Dataset entries:

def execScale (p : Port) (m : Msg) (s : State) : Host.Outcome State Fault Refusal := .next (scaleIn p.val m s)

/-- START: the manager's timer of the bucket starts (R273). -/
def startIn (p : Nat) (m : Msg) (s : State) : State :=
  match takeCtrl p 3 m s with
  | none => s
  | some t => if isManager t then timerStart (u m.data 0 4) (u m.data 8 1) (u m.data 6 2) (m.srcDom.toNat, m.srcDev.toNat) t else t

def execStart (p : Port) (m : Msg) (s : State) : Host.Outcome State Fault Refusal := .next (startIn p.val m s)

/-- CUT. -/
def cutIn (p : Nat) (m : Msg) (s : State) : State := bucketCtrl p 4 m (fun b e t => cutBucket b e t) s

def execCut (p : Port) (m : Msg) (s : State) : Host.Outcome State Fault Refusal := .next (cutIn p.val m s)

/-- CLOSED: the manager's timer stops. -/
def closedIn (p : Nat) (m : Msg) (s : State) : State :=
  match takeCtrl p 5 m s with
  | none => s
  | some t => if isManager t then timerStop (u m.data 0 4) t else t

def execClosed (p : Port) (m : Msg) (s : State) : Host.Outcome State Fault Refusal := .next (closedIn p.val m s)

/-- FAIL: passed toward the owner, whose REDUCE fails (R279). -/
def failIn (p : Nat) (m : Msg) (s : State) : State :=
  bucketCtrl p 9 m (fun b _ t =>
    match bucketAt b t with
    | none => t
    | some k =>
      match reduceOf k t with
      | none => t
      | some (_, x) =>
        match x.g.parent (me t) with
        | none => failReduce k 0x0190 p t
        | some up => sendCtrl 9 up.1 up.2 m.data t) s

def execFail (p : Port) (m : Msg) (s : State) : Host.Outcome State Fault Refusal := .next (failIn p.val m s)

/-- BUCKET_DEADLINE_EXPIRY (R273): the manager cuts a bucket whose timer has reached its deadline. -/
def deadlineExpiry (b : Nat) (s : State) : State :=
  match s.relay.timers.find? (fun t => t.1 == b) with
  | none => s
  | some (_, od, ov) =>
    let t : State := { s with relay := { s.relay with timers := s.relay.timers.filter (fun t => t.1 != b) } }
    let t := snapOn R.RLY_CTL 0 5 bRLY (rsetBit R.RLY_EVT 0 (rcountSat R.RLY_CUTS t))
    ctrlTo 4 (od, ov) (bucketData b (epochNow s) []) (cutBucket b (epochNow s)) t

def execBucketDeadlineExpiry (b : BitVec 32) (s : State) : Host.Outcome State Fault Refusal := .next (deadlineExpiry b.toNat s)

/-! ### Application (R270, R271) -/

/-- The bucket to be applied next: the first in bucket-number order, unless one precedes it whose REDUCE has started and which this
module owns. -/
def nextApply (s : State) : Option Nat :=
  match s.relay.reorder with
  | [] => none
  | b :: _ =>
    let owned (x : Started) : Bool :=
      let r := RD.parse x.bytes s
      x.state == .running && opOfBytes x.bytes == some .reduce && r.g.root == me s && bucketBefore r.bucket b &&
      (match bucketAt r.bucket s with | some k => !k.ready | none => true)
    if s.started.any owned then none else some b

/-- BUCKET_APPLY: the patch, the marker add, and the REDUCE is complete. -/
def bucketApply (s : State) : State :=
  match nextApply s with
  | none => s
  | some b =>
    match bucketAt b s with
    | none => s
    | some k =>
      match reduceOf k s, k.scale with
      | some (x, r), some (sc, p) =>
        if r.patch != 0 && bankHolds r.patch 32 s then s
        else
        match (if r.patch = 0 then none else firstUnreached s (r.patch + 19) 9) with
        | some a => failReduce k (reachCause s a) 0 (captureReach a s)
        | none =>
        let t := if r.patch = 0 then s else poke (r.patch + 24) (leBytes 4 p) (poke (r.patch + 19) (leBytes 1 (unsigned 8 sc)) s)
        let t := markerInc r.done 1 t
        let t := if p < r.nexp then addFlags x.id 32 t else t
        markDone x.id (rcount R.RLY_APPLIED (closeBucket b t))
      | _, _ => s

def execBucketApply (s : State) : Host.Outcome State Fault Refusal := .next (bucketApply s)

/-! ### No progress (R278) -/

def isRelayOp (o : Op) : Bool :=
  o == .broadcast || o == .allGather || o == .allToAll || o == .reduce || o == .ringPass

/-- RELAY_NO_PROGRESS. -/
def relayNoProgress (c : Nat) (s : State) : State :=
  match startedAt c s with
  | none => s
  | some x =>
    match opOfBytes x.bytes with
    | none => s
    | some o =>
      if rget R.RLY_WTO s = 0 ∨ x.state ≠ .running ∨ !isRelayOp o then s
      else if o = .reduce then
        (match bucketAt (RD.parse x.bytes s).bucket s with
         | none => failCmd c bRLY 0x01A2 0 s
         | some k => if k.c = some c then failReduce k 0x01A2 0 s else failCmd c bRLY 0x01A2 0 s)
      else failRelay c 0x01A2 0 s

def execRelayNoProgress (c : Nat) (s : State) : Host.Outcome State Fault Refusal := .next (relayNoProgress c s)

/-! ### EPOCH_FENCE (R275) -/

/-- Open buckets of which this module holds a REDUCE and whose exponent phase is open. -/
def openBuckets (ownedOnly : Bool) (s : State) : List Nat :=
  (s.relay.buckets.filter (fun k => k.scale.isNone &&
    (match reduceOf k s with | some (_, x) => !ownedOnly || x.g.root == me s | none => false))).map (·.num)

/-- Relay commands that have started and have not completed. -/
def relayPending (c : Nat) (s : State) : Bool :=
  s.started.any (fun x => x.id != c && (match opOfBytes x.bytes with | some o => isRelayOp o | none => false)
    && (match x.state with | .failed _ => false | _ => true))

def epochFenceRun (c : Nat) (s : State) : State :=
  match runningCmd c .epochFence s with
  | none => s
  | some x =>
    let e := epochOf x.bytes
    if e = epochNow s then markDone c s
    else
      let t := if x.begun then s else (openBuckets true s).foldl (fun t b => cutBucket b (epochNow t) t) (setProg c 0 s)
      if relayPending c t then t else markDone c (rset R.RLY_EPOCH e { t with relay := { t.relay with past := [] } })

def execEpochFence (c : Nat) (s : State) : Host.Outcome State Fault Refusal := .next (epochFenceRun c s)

* [AIM OF THE TASK]
Write the records above out again precisely.

* [EXERCISE ANSWER]
def execScale (p : Port) (m : Msg) (s : State) : Host.Outcome State Fault Refusal := .next (scaleIn p.val m s)

/-- START: the manager's timer of the bucket starts (R273). -/
def startIn (p : Nat) (m : Msg) (s : State) : State :=
  match takeCtrl p 3 m s with
  | none => s
  | some t => if isManager t then timerStart (u m.data 0 4) (u m.data 8 1) (u m.data 6 2) (m.srcDom.toNat, m.srcDev.toNat) t else t

def execStart (p : Port) (m : Msg) (s : State) : Host.Outcome State Fault Refusal := .next (startIn p.val m s)

/-- CUT. -/
def cutIn (p : Nat) (m : Msg) (s : State) : State := bucketCtrl p 4 m (fun b e t => cutBucket b e t) s

def execCut (p : Port) (m : Msg) (s : State) : Host.Outcome State Fault Refusal := .next (cutIn p.val m s)

/-- CLOSED: the manager's timer stops. -/
def closedIn (p : Nat) (m : Msg) (s : State) : State :=
  match takeCtrl p 5 m s with
  | none => s
  | some t => if isManager t then timerStop (u m.data 0 4) t else t

def execClosed (p : Port) (m : Msg) (s : State) : Host.Outcome State Fault Refusal := .next (closedIn p.val m s)

/-- FAIL: passed toward the owner, whose REDUCE fails (R279). -/
def failIn (p : Nat) (m : Msg) (s : State) : State :=
  bucketCtrl p 9 m (fun b _ t =>
    match bucketAt b t with
    | none => t
    | some k =>
      match reduceOf k t with
      | none => t
      | some (_, x) =>
        match x.g.parent (me t) with
        | none => failReduce k 0x0190 p t
        | some up => sendCtrl 9 up.1 up.2 m.data t) s

def execFail (p : Port) (m : Msg) (s : State) : Host.Outcome State Fault Refusal := .next (failIn p.val m s)

/-- BUCKET_DEADLINE_EXPIRY (R273): the manager cuts a bucket whose timer has reached its deadline. -/
def deadlineExpiry (b : Nat) (s : State) : State :=
  match s.relay.timers.find? (fun t => t.1 == b) with
  | none => s
  | some (_, od, ov) =>
    let t : State := { s with relay := { s.relay with timers := s.relay.timers.filter (fun t => t.1 != b) } }
    let t := snapOn R.RLY_CTL 0 5 bRLY (rsetBit R.RLY_EVT 0 (rcountSat R.RLY_CUTS t))
    ctrlTo 4 (od, ov) (bucketData b (epochNow s) []) (cutBucket b (epochNow s)) t

def execBucketDeadlineExpiry (b : BitVec 32) (s : State) : Host.Outcome State Fault Refusal := .next (deadlineExpiry b.toNat s)

/-! ### Application (R270, R271) -/

/-- The bucket to be applied next: the first in bucket-number order, unless one precedes it whose REDUCE has started and which this
module owns. -/
def nextApply (s : State) : Option Nat :=
  match s.relay.reorder with
  | [] => none
  | b :: _ =>
    let owned (x : Started) : Bool :=
      let r := RD.parse x.bytes s
      x.state == .running && opOfBytes x.bytes == some .reduce && r.g.root == me s && bucketBefore r.bucket b &&
      (match bucketAt r.bucket s with | some k => !k.ready | none => true)
    if s.started.any owned then none else some b

/-- BUCKET_APPLY: the patch, the marker add, and the REDUCE is complete. -/
def bucketApply (s : State) : State :=
  match nextApply s with
  | none => s
  | some b =>
    match bucketAt b s with
    | none => s
    | some k =>
      match reduceOf k s, k.scale with
      | some (x, r), some (sc, p) =>
        if r.patch != 0 && bankHolds r.patch 32 s then s
        else
        match (if r.patch = 0 then none else firstUnreached s (r.patch + 19) 9) with
        | some a => failReduce k (reachCause s a) 0 (captureReach a s)
        | none =>
        let t := if r.patch = 0 then s else poke (r.patch + 24) (leBytes 4 p) (poke (r.patch + 19) (leBytes 1 (unsigned 8 sc)) s)
        let t := markerInc r.done 1 t
        let t := if p < r.nexp then addFlags x.id 32 t else t
        markDone x.id (rcount R.RLY_APPLIED (closeBucket b t))
      | _, _ => s

def execBucketApply (s : State) : Host.Outcome State Fault Refusal := .next (bucketApply s)

/-! ### No progress (R278) -/

def isRelayOp (o : Op) : Bool :=
  o == .broadcast || o == .allGather || o == .allToAll || o == .reduce || o == .ringPass

/-- RELAY_NO_PROGRESS. -/
def relayNoProgress (c : Nat) (s : State) : State :=
  match startedAt c s with
  | none => s
  | some x =>
    match opOfBytes x.bytes with
    | none => s
    | some o =>
      if rget R.RLY_WTO s = 0 ∨ x.state ≠ .running ∨ !isRelayOp o then s
      else if o = .reduce then
        (match bucketAt (RD.parse x.bytes s).bucket s with
         | none => failCmd c bRLY 0x01A2 0 s
         | some k => if k.c = some c then failReduce k 0x01A2 0 s else failCmd c bRLY 0x01A2 0 s)
      else failRelay c 0x01A2 0 s

def execRelayNoProgress (c : Nat) (s : State) : Host.Outcome State Fault Refusal := .next (relayNoProgress c s)

/-! ### EPOCH_FENCE (R275) -/

/-- Open buckets of which this module holds a REDUCE and whose exponent phase is open. -/
def openBuckets (ownedOnly : Bool) (s : State) : List Nat :=
  (s.relay.buckets.filter (fun k => k.scale.isNone &&
    (match reduceOf k s with | some (_, x) => !ownedOnly || x.g.root == me s | none => false))).map (·.num)

/-- Relay commands that have started and have not completed. -/
def relayPending (c : Nat) (s : State) : Bool :=
  s.started.any (fun x => x.id != c && (match opOfBytes x.bytes with | some o => isRelayOp o | none => false)
    && (match x.state with | .failed _ => false | _ => true))

def epochFenceRun (c : Nat) (s : State) : State :=
  match runningCmd c .epochFence s with
  | none => s
  | some x =>
    let e := epochOf x.bytes
    if e = epochNow s then markDone c s
    else
      let t := if x.begun then s else (openBuckets true s).foldl (fun t b => cutBucket b (epochNow t) t) (setProg c 0 s)
      if relayPending c t then t else markDone c (rset R.RLY_EPOCH e { t with relay := { t.relay with past := [] } })

def execEpochFence (c : Nat) (s : State) : Host.Outcome State Fault Refusal := .next (epochFenceRun c s)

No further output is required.